The bigger problem is that the Manichaean worldview overlooks the myriad ways that American foreign policy has thrived when it has divided rather than united opposing coalitions. A key element of George Kennan’s doctrine of containment was the exploitation of fissures in the communist bloc. This led to warming ties with Tito’s Yugoslavia in the 1950s and Mao’s China in the 1970s. Neither country looked like anything close to a liberal democracy, but the United States has found common cause with them to focus on the biggest threat – the Soviet Union. (In a strange way, this point is the source of GOP opposition to backing Ukraine against Russia. For some members of the MAGA crowd, China is the biggest threat and therefore any opposition from the Russia is either a wasted effort or pushing the two greatest land powers in Asia closer.)
The paradox for American policymakers is that of all the countries that oppose the United States, China is both the greatest threat and also the country that would be most ripe for more positive outreach.

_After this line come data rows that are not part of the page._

/-- 42_packet_decode R113: the calibration payload is six consecutive words, each most significant byte first; a frame with fewer
than 24 payload bytes gives no packet. -/
def Obligations.CalibrationDecodes : Prop :=
  decodeDec 0x0C#8 = .decCalibration ∧
  (∀ s, s.rx.len.toNat = 25 → ∃ t, exec .decCalibration s = .next t ∧ OnlyOutputs s t ∧
    Delivers t (.calibration
      (s.rx.buf.read 1 ++ s.rx.buf.read 2 ++ s.rx.buf.read 3 ++ s.rx.buf.read 4)
      (s.rx.buf.read 5 ++ s.rx.buf.read 6 ++ s.rx.buf.read 7 ++ s.rx.buf.read 8)
      (s.rx.buf.read 9 ++ s.rx.buf.read 10 ++ s.rx.buf.read 11 ++ s.rx.buf.read 12)
      (s.rx.buf.read 13 ++ s.rx.buf.read 14 ++ s.rx.buf.read 15 ++ s.rx.buf.read 16)
      (s.rx.buf.read 17 ++ s.rx.buf.read 18 ++ s.rx.buf.read 19 ++ s.rx.buf.read 20)
      (s.rx.buf.read 21 ++ s.rx.buf.read 22 ++ s.rx.buf.read 23 ++ s.rx.buf.read 24))) ∧
  ∀ s, s.rx.len.toNat < 25 → ∃ t, exec .decCalibration s = .next t ∧ OnlyOutputs s t ∧ t.rx.pkt = none

/-- 42_packet_decode section 2 (that tags 0 to 4, 10 and 11 are decoded is the spec's decision D14, and the shape of version and
device ID its decision D9): each 32-bit field is four consecutive bytes and each 16-bit field two, most significant first. -/
def Obligations.NumericPacketsDecode : Prop :=
  (decodeDec 0x00#8 = .decQuaternion ∧ decodeDec 0x01#8 = .decAccel ∧ decodeDec 0x02#8 = .decGyro ∧
    decodeDec 0x03#8 = .decMag ∧ decodeDec 0x04#8 = .decTemperature ∧ decodeDec 0x0A#8 = .decVersion ∧
    decodeDec 0x0B#8 = .decDeviceId) ∧
  (∀ s, s.rx.len.toNat = 17 → ∃ t, exec .decQuaternion s = .next t ∧ OnlyOutputs s t ∧
    Delivers t (.quaternion
      (s.rx.buf.read 1 ++ s.rx.buf.read 2 ++ s.rx.buf.read 3 ++ s.rx.buf.read 4)
      (s.rx.buf.read 5 ++ s.rx.buf.read 6 ++ s.rx.buf.read 7 ++ s.rx.buf.read 8)
      (s.rx.buf.read 9 ++ s.rx.buf.read 10 ++ s.rx.buf.read 11 ++ s.rx.buf.read 12)
      (s.rx.buf.read 13 ++ s.rx.buf.read 14 ++ s.rx.buf.read 15 ++ s.rx.buf.read 16))) ∧
  (∀ s, s.rx.len.toNat = 7 → ∃ t, exec .decAccel s = .next t ∧ OnlyOutputs s t ∧
    Delivers t (.accel (s.rx.buf.read 1 ++ s.rx.buf.read 2) (s.rx.buf.read 3 ++ s.rx.buf.read 4)
      (s.rx.buf.read 5 ++ s.rx.buf.read 6))) ∧
  (∀ s, s.rx.len.toNat = 7 → ∃ t, exec .decGyro s = .next t ∧ OnlyOutputs s t ∧
    Delivers t (.gyro (s.rx.buf.read 1 ++ s.rx.buf.read 2) (s.rx.buf.read 3 ++ s.rx.buf.read 4)
      (s.rx.buf.read 5 ++ s.rx.buf.read 6))) ∧
  (∀ s, s.rx.len.toNat = 7 → ∃ t, exec .decMag s = .next t ∧ OnlyOutputs s t ∧
    Delivers t (.mag (s.rx.buf.read 1 ++ s.rx.buf.read 2) (s.rx.buf.read 3 ++ s.rx.buf.read 4)
      (s.rx.buf.read 5 ++ s.rx.buf.read 6))) ∧
  (∀ s, s.rx.len.toNat = 5 → ∃ t, exec .decTemperature s = .next t ∧ OnlyOutputs s t ∧
    Delivers t (.temperature (s.rx.buf.read 1 ++ s.rx.buf.read 2 ++ s.rx.buf.read 3 ++ s.rx.buf.read 4))) ∧
  (∀ s, s.rx.len.toNat = 5 → ∃ t, exec .decVersion s = .next t ∧ OnlyOutputs s t ∧
    Delivers t (.version (s.rx.buf.read 1 ++ s.rx.buf.read 2 ++ s.rx.buf.read 3 ++ s.rx.buf.read 4))) ∧
  (∀ s, s.rx.len.toNat = 5 → ∃ t, exec .decDeviceId s = .next t ∧ OnlyOutputs s t ∧
    Delivers t (.deviceId (s.rx.buf.read 1 ++ s.rx.buf.read 2 ++ s.rx.buf.read 3 ++ s.rx.buf.read 4)))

By any measure, China is the only country that comes close to a comparable competitor to the United States. Opposing China is one of the few foreign policies that inspires truly bipartisan support. At the same time, compared to countries like Russia or North Korea, China is the Legion of Doom member with the biggest shares in the current international system. The main reason China’s support for Russia has been limited so far is that Beijing benefits much more from its trade with the rest of the world than with Russia. This week’s summit between Putin and Xi should offer some clues to the strength of their partnership.
For US policymakers, the question going forward will be choosing from a set of unsavory options. They can continue to implement a foreign policy that gives birth to an anti-American coalition. They can prioritize containing China and soften their approach to countries that pose a closer threat to the United States and its allies and partners. Or they can decide that China is the devil they know best and try to foster a new balance in the China-US relationship.
Given the unstable state of the world, repairing the China-US relationship is the most promising option. Given the volatile state of American politics, however, it is unfortunately the option that President Joe Biden and his Republican opponents are perhaps the least likely to adopt.